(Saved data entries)
* * * * *

-- ==== Sys2Proof/Tests/Slice0.lean ====
section
/-! SUPPORT. The model's own tests. Every expected value is from spec/95_test_vectors.md (the vector is
named) or from the rule named; then, for each obligation with hypotheses, a witness that meets them. -/

namespace Sys2Proof.Tests

open Machine

/-! ### Small states -/

/-- The state after a command. -/
def after (i : Instr) (s : State) : State :=
  match exec i s with
  | .next t => t
  | .fault _ => s
  | .refused _ => s

/-- The state after the next step. -/
def stepped (s : State) : State :=
  match step s with
  | .next t => t
  | .fault _ => s
  | .refused _ => s

/-- IBUF holds these bytes, IN_LEN is their number. -/
def holding (bs : List Byte) (s : State) : State :=
  { setIbufBytes s 0 bs with inLen := BitVec.ofNat 32 bs.length }

/-- FREQ holds these entries. -/
def counted (f : List (Nat × Nat)) (s : State) : State :=
  { s with freq := f.map (fun e => (e.1, BitVec.ofNat 32 e.2)) }

/-- CODE holds these codes. -/
def coded (c : List (Nat × List Bool)) (s : State) : State :=
  { s with code := c.map (fun e => (e.1, codeOfPath e.2)) }

/-- The tree of V20, record by record. -/
def tree20 (s : State) : State :=
  { s with
    root := 4#9
    node := [(0, NodeRec.mk .leaf 0x61#8 3#40 0x1FF#9 0x1FF#9 4#9),
      (1, NodeRec.mk .leaf 0x62#8 2#40 0x1FF#9 0x1FF#9 3#9),
      (2, NodeRec.mk .leaf 0x63#8 1#40 0x1FF#9 0x1FF#9 3#9),
      (3, NodeRec.mk .internal 0#8 3#40 2#9 1#9 4#9),
      (4, NodeRec.mk .internal 0#8 6#40 0#9 3#9 0x1FF#9)] }

/-- The code table of V20. -/
def codes20 (s : State) : State :=
  coded [(0x61, [false]), (0x62, [true, true]), (0x63, [true, false])] s

/-- A tree whose root is the leaf 'A' (V29c). -/
def treeA (s : State) : State :=
  { s with root := 0#9, node := [(0, NodeRec.mk .leaf 0x41#8 4#40 0x1FF#9 0x1FF#9 0x1FF#9)] }

/-- The graph of V49c and V49d: record 0 is INTERNAL and its own left child. -/
def graph49c (s : State) : State :=
  { s with
    root := 0#9
    node := [(0, NodeRec.mk .internal 0#8 0#40 0#9 1#9 0x1FF#9),
      (1, NodeRec.mk .leaf 0x5A#8 0#40 0x1FF#9 0x1FF#9 0x1FF#9)] }

/-- "aaabbc". -/
def text : List Byte := [0x61#8, 0x61#8, 0x61#8, 0x62#8, 0x62#8, 0x63#8]

/-- "ABAB". -/
def abab : List Byte := [0x41#8, 0x42#8, 0x41#8, 0x42#8]

/-- The table of V20 in FREQ. -/
def table20 : State := counted [(0x61, 3), (0x62, 2), (0x63, 1)] State.reset

/-- The stream 1F 00 of V33 in IBUF, NBITS as given, the tree of V20. -/
def stream20 (nb : Nat) : State :=
  tree20 { holding [0x1F#8, 0x00#8] State.reset with nbits := BitVec.ofNat 32 nb }

/-- The host's next actions. -/
def told (acts : List HostAction) (s : State) : State := { s with script := acts }

/-! ### Decoding (R60, R61): words written bit by bit, bits [31:8] then OPCODE -/

theorem test_decode_nop :
    decode (0b000000000000000000000000#24 ++ 0b00000000#8) = .ok .nop := by decide

theorem test_decode_rst :
    decode (0b000000000000000000000000#24 ++ 0b00000001#8) = .ok .rst := by decide

theorem test_decode_clre :
    decode (0b000000000000000000000000#24 ++ 0b00000010#8) = .ok .clre := by decide

theorem test_decode_oti :
    decode (0b000000000000000000000000#24 ++ 0b00000011#8) = .ok .oti := by decide

theorem test_decode_cnt :
    decode (0b000000000000000000000000#24 ++ 0b00010000#8) = .ok .cnt := by decide

theorem test_decode_bld :
    decode (0b000000000000000000000000#24 ++ 0b00100000#8) = .ok .bld := by decide

theorem test_decode_enc :
    decode (0b000000000000000000000000#24 ++ 0b00110000#8) = .ok .enc := by decide

theorem test_decode_dec :
    decode (0b000000000000000000000000#24 ++ 0b01000000#8) = .ok .dec := by decide

theorem test_decode_decx :
    decode (0b000000000000000000000000#24 ++ 0b01000001#8) = .ok .decx := by decide

/-- No word matches two rows of the opcode map: every mask is whole, the words differ (R61). -/
theorem test_opcode_rows_disjoint :
    opcodeMap.Pairwise (fun a b => a.mask = 0xFFFFFFFF#32 ∧ b.mask = 0xFFFFFFFF#32 ∧
      a.word ≠ b.word) := by decide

* * * * *

Exactly and only the lines from the one containing "decode (0b000000000000000000000000#24 ++ 0b00100000#8)" to the end of the entries above are to be written out.

    decode (0b000000000000000000000000#24 ++ 0b00100000#8) = .ok .bld := by decide

theorem test_decode_enc :
    decode (0b000000000000000000000000#24 ++ 0b00110000#8) = .ok .enc := by decide

theorem test_decode_dec :
    decode (0b000000000000000000000000#24 ++ 0b01000000#8) = .ok .dec := by decide

theorem test_decode_decx :
    decode (0b000000000000000000000000#24 ++ 0b01000001#8) = .ok .decx := by decide

/-- No word matches two rows of the opcode map: every mask is whole, the words differ (R61). -/
theorem test_opcode_rows_disjoint :
    opcodeMap.Pairwise (fun a b => a.mask = 0xFFFFFFFF#32 ∧ b.mask = 0xFFFFFFFF#32 ∧
      a.word ≠ b.word) := by decide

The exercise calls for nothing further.